Saya sendiri memiliki pandangan bahwa untuk kondisi apa adanya saat ini, pemeringkatan nampaknya kurang tepat untuk dilakukan. Saya mengetahui betul bahwa ada dua orang Doktor yang KTP-2 nya adalah hasil karya Tuyul, namun tetap saja keduanya masuk rangking 10 besar. Tentu hal semacam ini menciderai persaingan yang sehat dan berimbang. Saya juga mengamati sebuah situasi antara dua orang yang sama-sama berasal dari kementerian yang sama, namun memiliki karakter yang berbeda. Si “A” lebih banyak bicara di kelas namun sangat minim kontribusinya dalam kerja kelompok. Sedangkan si “B” lebih sering diam dalam forum kelas namun memiliki kontribusi terhadap kelompok yang jauh lebih besar dibanding si “A”. dalam kacamata saya, si “B” jauh lebih layak masuk 10 besar, namun justru si “A”lah yang dua kali berturut-turut masuk 10 besar, sementara si “B” tidak sekalipun masuk 10 besar. Fakta lain, si “B” pernah ditunjuk jadi ketua kelompok KMS, sedang si “A” tidak pernah sekalipun memimpin kelompok. Sangat boleh jadi ada penilaian dari unsur lain, namun fakta yang saya paparkan mestinya juga menjadi pertimbangan serius dalam rangkaian sistem penilaian. 
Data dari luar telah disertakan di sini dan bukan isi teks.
-- ==== Sys2Proof/Machine/State.lean ====
section
/-! DEFINITION. The state of the device, as plain data: every register, FIFO, buffer, counter, mode
and pin the spec gives it, and the queue of waiting commands. A field's docstring gives its width,
the rule that names it and its reset value; a register's packed view is `readReg` in
Machine/Registers.lean. Reset is the instant before VDD_AON first becomes valid on a module as
manufactured (R486: below 1.60 V the Power region is held in reset; log 4). -/

namespace Sys2Proof.Machine

/-- Why the machine stops with a fault. No command of this block raises one: device faults are
State (R255), and an operand that names no unit of the device cannot be written (log 6). -/
inductive Fault where
  /-- Raised by nobody; kept so that the outcome type is inhabited by a named reason. Safe. -/
  | unreachable
  deriving DecidableEq, Repr

/-- Why the machine refuses a command. -/
inductive Refusal where
  /-- A command without a meaning yet, by the mnemonic of its row. Safe: the machine stops. -/
  | notModelled (mnemonic : String)
  deriving DecidableEq, Repr

/-! ## Time and clocks -/

/-- The time base (R28). -/
structure TimeBase where
  /-- 64 bits. PWR_TIME in ns (R28). Reset 0. -/
  now : Nat := 0
  /-- 32 bits. High word latched by a read of the low word (R28). Reset: DESIGN CHOICE 0 (log 5). -/
  highLatch : BitVec 32 := 0
  /-- Device minus host, ns still to remove by slewing (R28). Reset 0: no offset known. -/
  slew : Int := 0
  /-- OD 0xB004: a PTM alignment has been made (R367). Reset 0. -/
  aligned : Bool := false
  /-- OD 0xB005: device minus host at the last alignment, ns, saturating (R367). Reset 0. -/
  lastOffset : Int := 0
  deriving DecidableEq, Repr

/-- The clock roots (R25, R26, R27). -/
structure Clocks where
  /-- 1 bit. XTAL_OK (R27). Reset 0. -/
  xtalOk : Bool := false
  /-- 1 bit. SPRING_LOCK (R27). Reset 0. -/
  springLock : Bool := false
  /-- 1 bit. REF_SEL: true is the crystal (R27). Reset 1. -/
  refCrystal : Bool := true
  /-- 1 bit. ROOT_SEL: true is the backup root (R27). Reset 0. -/
  onBackup : Bool := false
  /-- 1 bit. BACKUP_LOCK (R27). Reset 0. -/
  backupLock : Bool := false
  /-- 1 bit. REFCLK_PRESENT (R27). Reset 0. -/
  refclk : Bool := false
  /-- 8 bits. REF_SWITCHES, saturating (R27). Reset 0. -/
  refSwitches : Nat := 0
  /-- 16 bits. LOSS_COUNT, saturating (R27). Reset 0. -/
  lossCount : Nat := 0
  /-- The 10 ms count of R25 is running: REFCLK present and the Spring PLL locked. Reset 0. -/
  countRunning : Bool := false
  /-- A return to REFCLK fell due in a save or restore and waits for its end (R25). Reset 0. -/
  returnDue : Bool := false
  /-- The roots have been started in CORE (R24). Reset 0. -/
  rootsStarted : Bool := false
  deriving DecidableEq, Repr

/-! ## Host region -/

/-- One HDM decoder (R37). -/
structure Hdm where
  /-- Base HPA, aligned to 256 MiB (R37). Reset: DESIGN CHOICE 0 (log 5). -/
  base : Nat := 0
  /-- Size in bytes, aligned to 256 MiB (R37). Reset: DESIGN CHOICE 0 (log 5). -/
  size : Nat := 0
  /-- Interleave ways (R37). Reset: DESIGN CHOICE 1 (log 5). -/
  ways : Nat := 1
  /-- Interleave granularity in bytes (R37). Reset: DESIGN CHOICE 256 (log 5). -/
  gran : Nat := 256
  /-- Committed (R35: uncommitted after a head reset). Reset 0. -/
  committed : Bool := false
  /-- Locked (R37). Reset 0. -/
  locked : Bool := false
  /-- Error Not Committed status (R37). Reset 0. -/
  notCommitted : Bool := false
  deriving DecidableEq, Repr

/-- What a head's background command is (R55, R66). -/
inductive Background where
  | none
  | scan (dpa length : Nat)
  | commit
  deriving DecidableEq, Repr

/-- One link head (R33): pins, link, decoders, mailbox. -/
structure Head where
  /-- 1 bit. PERST_N (or H1_PERST_N) asserted; reset state Asserted (R475). -/
  perst : Bool := true
  /-- The link is trained (R34). Reset 0. -/
  link : Bool := false
  /-- The Host region is ready: no Request Retry Status (R34). Reset 0. -/
  ready : Bool := false
  /-- Trained width in lanes (R31, R33). Reset 0: not trained. -/
  width : Nat := 0
  /-- Trained rate (R31). Reset: DESIGN CHOICE 2.5 GT/s (log 5). -/
  rate : LinkRate := .g2_5
  /-- 64 bits. Base of BAR0, 128 KiB aligned (R41). Reset: DESIGN CHOICE 0 (log 5). -/
  bar0 : Nat := 0
  /-- 4 HDM decoders (R37). Reset: uncommitted. -/
  hdm : List Hdm := List.replicate 4 {}
  /-- The head's background command (R55, R66). Reset: none. -/
  bg : Background := .none
  /-- Vendor-specific extended status of the last background command (R66). Reset 0. -/
  bgStatus : Nat := 0
  /-- 8 bits. MSI-X mask, one bit per vector (R49). Reset: DESIGN CHOICE 0 (log 5). -/
  msixMask : BitVec 8 := 0
  /-- 8 bits. MSI-X pending-bit array (R41). Reset: DESIGN CHOICE 0 (log 5). -/
  msixPending : BitVec 8 := 0
  /-- CXL.mem credits are withheld by a freeze (R460). Reset 0. -/
  creditsHeld : Bool := false
  /-- A head reset by an F reaction is to answer configuration requests again by this PWR_TIME; with the fault ID of its cause
  (R265). Reset: none. -/
  retrainBy : Option (Nat × BitVec 32) := none
  /-- Words of BAR0 that have been written and that no other field holds, by offset: masks and controls of the capability
  structures, mailbox payload, message address and data of the MSI-X table (R41). Reset: none, each reads a free value
  (log 46). -/
  barMem : List (Nat × Word) := []
  deriving DecidableEq, Repr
Jika kelemahan-kelemahan dalam sistem penilaian dapat diatasi secara memuaskan, maka saya 1000 persen mendukung adanya sistem pemeringkatan dalam diklat aparatur, apapun jenis dan tingkatan diklatnya. Dalam ranah ideal saya, adanya pemeringkatan justru menjadi tolok ukur kualitas sebuah diklat. Program diklat yang berani mengukur dan mengumumkan kinerja peserta atau alumninya tanpa memunculkan sanggahan yang berarti dari mayoritas peserta (secara terbuka atau diam-diam) adalah program diklat yang dapat diandalkan. Program diklat yang berani mengukur dan mengumumkan kinerja peserta atau alumninya namun memunculkan banyak sanggahan, adalah program diklat yang ceroboh dan gegabah. Program diklat yang tidak berani mengukur dan mengumumkan kinerja peserta atau alumninya adalah program diklat yang asal-asalan dan sia-sia.